-- ==== Sys2Proof/Machine/Operands.lean ====
section
/-! DEFINITION. Operand forms of a microword: its fields (Table 4.3), the control-store code (R395), and the encodings that
make it illegal (R73, R99, R101, R103). -/

namespace Sys2Proof.Machine

/-! ### Fields of a microword (Table 4.3) -/

/-- Bits `hi..lo` of a microword. -/
def mf (w : Micro) (hi lo : Nat) : Nat := nbits hi lo w.toNat

/-- SEQ. -/
def uSeq (w : Micro) : Nat := mf w 159 154
/-- COND. -/
def uCond (w : Micro) : Nat := mf w 153 148
/-- TARGET. -/
def uTarget (w : Micro) : Nat := mf w 147 135
/-- LCSEL. -/
def uLcsel (w : Micro) : Nat := mf w 134 132
/-- TSET. -/
def uTset (w : Micro) : Nat := mf w 131 124
/-- XOP. -/
def uXop (w : Micro) : Nat := mf w 123 116
/-- YOP. -/
def uYop (w : Micro) : Nat := mf w 115 108
/-- ZOP. -/
def uZop (w : Micro) : Nat := mf w 107 102
/-- DOP. -/
def uDop (w : Micro) : Nat := mf w 101 92
/-- MAP. -/
def uMap (w : Micro) : Nat := mf w 91 88
/-- CMPCTL. -/
def uCmp (w : Micro) : Nat := mf w 87 80
/-- VSCTL. -/
def uVs (w : Micro) : Nat := mf w 79 72
/-- SQCTL. -/
def uSq (w : Micro) : Nat := mf w 71 64
/-- IMM. -/
def uImm (w : Micro) : Nat := mf w 63 32
/-- REGOP. -/
def uReg (w : Micro) : Nat := mf w 31 16
/-- USER. -/
def uUser (w : Micro) : Nat := mf w 15 2
/-- COMMIT. -/
def uCommit (w : Micro) : Bool := nbit w.toNat 1
/-- YIELD. -/
def uYield (w : Micro) : Bool := nbit w.toNat 0
/-- VSCTL.SRC. -/
def vsSrc (w : Micro) : Nat := uVs w / 64
/-- The microword draws a set: SRC ≠ 0 and HOLD = 0 (Table 4.8). -/
def uDraws (w : Micro) : Bool := decide (vsSrc w ≠ 0) && !nbit (uVs w) 5
/-- SQCTL.ACT. -/
def sqAct (w : Micro) : Nat := uSq w / 64
/-- SQCTL.NUM. -/
def sqNum (w : Micro) : Nat := uSq w % 64

/-! ### The control-store code (R395) -/

/-- The code position of data bit `i`: the (i + 1)-th position from 3 that is not a power of two. -/
def dpos (i : Nat) : Nat :=
  if i < 1 then 3 else if i < 4 then i + 4 else if i < 11 then i + 5 else if i < 26 then i + 6
  else if i < 57 then i + 7 else if i < 120 then i + 8 else i + 9

/-- The exclusive or of the positions of the ones among the first `n` data bits: bit k of it is check bit k. -/
def synUpTo (d : Micro) : Nat → BitVec 8
  | 0 => 0#8
  | n + 1 => synUpTo d n ^^^ (if d.getLsbD n then BitVec.ofNat 8 (dpos n) else 0#8)

/-- The exclusive or of the first `n` bits of a string. -/
def parUpTo {k : Nat} (b : BitVec k) : Nat → Bool
  | 0 => false
  | n + 1 => parUpTo b n ^^ b.getLsbD n

/-- A microword with its 9 check bits above it. -/
def csEncode (d : Micro) : CsWord :=
  let c := synUpTo d 160
  BitVec.ofBool (parUpTo d 160 ^^ parUpTo c 8) ++ c ++ d

/-- What a fetch finds: the word to execute, and whether it was corrected; none for an uncorrectable word. -/
def csDecode (w : CsWord) : Option (Micro × Bool) :=
  let d : Micro := w.extractLsb' 0 160
  let s := (w.extractLsb' 160 8 ^^^ synUpTo d 160).toNat
  let p := parUpTo w 169
  if p then
    if s = 0 then some (d, true)
    else if s ≤ 168 then
      match (List.range 160).find? (fun i => decide (dpos i = s)) with
      | some i => some (d ^^^ (1#160 <<< i), true)
      | none => some (d, true)
    else none
  else if s = 0 then some (d, false) else none

/-- The bits of a stored word, corrected where they can be (R70). -/
def csRead (w : CsWord) : CsWord :=
  match csDecode w with
  | some (d, true) => csEncode d
  | _ => w

/-- Control-store word `w` before anything but Porter's boot has written it (R68): vendor microcode below 0x0800, else 0 with
its check bits. -/
def csDefault (w : Nat) : CsWord := if w < 0x800 then csEncode (Config.vendorMicro w) else 0#169

/-- Word `w` of a control store, with its check bits. -/
def csAt (cs : Tab CsWord) (w : Nat) : CsWord := tabGet (csDefault w) cs w

/-! ### Illegal microwords (R73) -/

/-- A reserved encoding in a field, or a nonzero reserved bit; `chain` is APG_CFG.CHAIN (R101). -/
def uReserved (w : Micro) (chain : Nat) : Bool :=
  let op := uReg w / 4096
  let dst := uReg w / 256 % 16
  let src := uReg w / 16 % 16
  let mod := uReg w % 16
  decide (0x0B < uSeq w) || decide (0x15 < uCond w % 32) ||
    -- CMPCTL.FMODE, VSCTL
    decide (2 ≤ uCmp w / 4 % 4) || decide (vsSrc w = 3) || decide (uVs w % 32 ≠ 0) ||
    -- REGOP: MOD, CMP without FSET, LDG and STG sources, LDLCR
    decide (2 ≤ mod) || (decide (op = 0xC) && decide (mod % 2 = 0)) ||
    ((decide (op = 0xD) || decide (op = 0xE)) && decide (3 < src)) || (decide (op = 0xF) && decide (8 ≤ dst)) ||
    -- generator fields
    decide (uXop w / 32 % 4 ≠ 0) || decide (uYop w / 32 % 4 ≠ 0) ||
    decide (0xE < uXop w % 32) || decide (0xE < uYop w % 32) || decide (0xE < uZop w % 32) ||
    decide ((if chain = 0 then uXop w else uYop w) % 32 = 3) ||
    decide (uDop w / 256 = 3) || decide (0xF < uDop w % 64)

end Sys2Proof.Machine
end

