-- ==== Sys2Proof/Certificates/Slice0/Obligations.lean ====
section
/-! DEFINITION. The statements for the provers, in the words of Safety: what every command does, where it completes, and what it leaves
alone. -/

open Sys2Proof Sys2Proof.Machine

/-- R49, R52, R53: a read of a run of registers that passes every check answers REG_RD_RSP with OK and the values, in order, as
they stand when the frame is delivered; besides the communication only what a read itself does happens (R253, R326, R364). The first
check that fails gives the status and nothing changes: LENGTH_ERROR, ADDR_INVALID above bit 39, ALIGN_ERROR, ADDR_INVALID outside the
register space, then the status of the first address. Of a register a Ward reads what its own units have and what belongs to the
device; another Ward's register is refused with WARD_FENCE, to the Plan Ward too, which alone reads a register of an unowned unit and
the WRD_ registers of every Ward; a Ward writes its own units' registers, and the Plan Ward alone the device's. -/
def Obligations.RegisterReadAnswers : Prop :=
  ∀ (s : State) (p w : Fin 4) (f : Frame) (a n : Nat), s.inOrder p.val f = true → s.portWard p.val = some w.val →
    s.nvmEcc = [] → f.payload = toLe 8 a ++ toLe 8 n → a < 2 ^ 64 → n < 2 ^ 64 →
    (1 ≤ n → n ≤ 256 → a % 8 = 0 → a + 8 * n ≤ 0x10000000 → s.maySend p.val (8 * n) = true →
      (∀ i, i < n → s.regCheck (.ward w) false (a + 8 * i) = 0) →
      Gives (.regRd p f) s (fun t => ∃ u : State, u = { s with ports := u.ports, wards := u.wards } ∧ u.wards = t.wards ∧
        OnlyComm (u.readMany w.val ((List.range n).map (fun i => a + 8 * i))).1 t ∧
        Sent s t p.val 0x81 0 f.tag 0
          ((u.readMany w.val ((List.range n).map (fun i => a + 8 * i))).2.flatMap (fun v : Word => toLe 8 v.toNat)))) ∧
    (s.maySend p.val 0 = true →
      (n = 0 ∨ 256 < n → Gives (.regRd p f) s (fun t => OnlyComm s t ∧ Sent s t p.val 0x81 5 f.tag 0 [])) ∧
      (1 ≤ n → n ≤ 256 →
        (2 ^ 40 ≤ a → Gives (.regRd p f) s (fun t => OnlyComm s t ∧ Sent s t p.val 0x81 2 f.tag 0 [])) ∧
        (a < 2 ^ 40 → a % 8 ≠ 0 → Gives (.regRd p f) s (fun t => OnlyComm s t ∧ Sent s t p.val 0x81 1 f.tag 0 [])) ∧
        (a < 2 ^ 40 → a % 8 = 0 → 0x10000000 < a + 8 * n →
          Gives (.regRd p f) s (fun t => OnlyComm s t ∧ Sent s t p.val 0x81 2 f.tag 0 [])) ∧
        (a % 8 = 0 → a + 8 * n ≤ 0x10000000 → ∀ i, i < n → (∀ j, j < i → s.regCheck (.ward w) false (a + 8 * j) = 0) →
          s.regCheck (.ward w) false (a + 8 * i) ≠ 0 →
          Gives (.regRd p f) s (fun t => OnlyComm s t ∧
            Sent s t p.val 0x81 (s.regCheck (.ward w) false (a + 8 * i)) f.tag 0 [])))) ∧
    (∀ write d ix, a % 8 = 0 → a < 0x10000000 → csWindow a = none → regAt a = some (d, ix) →
      (s.unitWard d ix = some (some w.val) → s.regCheck (.ward w) write a = 0) ∧
      (∀ o, s.unitWard d ix = some o → o ≠ some w.val → d.own ≠ .ward ∨ d.name = .DSP_WARD →
        s.regCheck (.ward w) write a = if write = false ∧ w = 0 ∧ o = none then 0 else 3) ∧
      (∀ o, s.unitWard d ix = some o → o ≠ some w.val → d.own = .ward → d.name ≠ .DSP_WARD →
        s.regCheck (.ward w) write a = if write = false ∧ w = 0 then 0 else 3) ∧
      (s.unitWard d ix = none → write = false → s.regCheck (.ward w) write a = 0) ∧
      (s.unitWard d ix = none → write = true → d.own ≠ .acq → d.own.isBits = false →
        s.regCheck (.ward w) write a = if w = 0 then 0 else 3))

** Problem to solve **
The "Sent s t p.val 0x81 (s.regCheck" line through the last line above: set these down exactly and add nothing else.

** Written answer **
            Sent s t p.val 0x81 (s.regCheck (.ward w) false (a + 8 * i)) f.tag 0 [])))) ∧
    (∀ write d ix, a % 8 = 0 → a < 0x10000000 → csWindow a = none → regAt a = some (d, ix) →
      (s.unitWard d ix = some (some w.val) → s.regCheck (.ward w) write a = 0) ∧
      (∀ o, s.unitWard d ix = some o → o ≠ some w.val → d.own ≠ .ward ∨ d.name = .DSP_WARD →
        s.regCheck (.ward w) write a = if write = false ∧ w = 0 ∧ o = none then 0 else 3) ∧
      (∀ o, s.unitWard d ix = some o → o ≠ some w.val → d.own = .ward → d.name ≠ .DSP_WARD →
        s.regCheck (.ward w) write a = if write = false ∧ w = 0 then 0 else 3) ∧
      (s.unitWard d ix = none → write = false → s.regCheck (.ward w) write a = 0) ∧
      (s.unitWard d ix = none → write = true → d.own ≠ .acq → d.own.isBits = false →
        s.regCheck (.ward w) write a = if w = 0 then 0 else 3))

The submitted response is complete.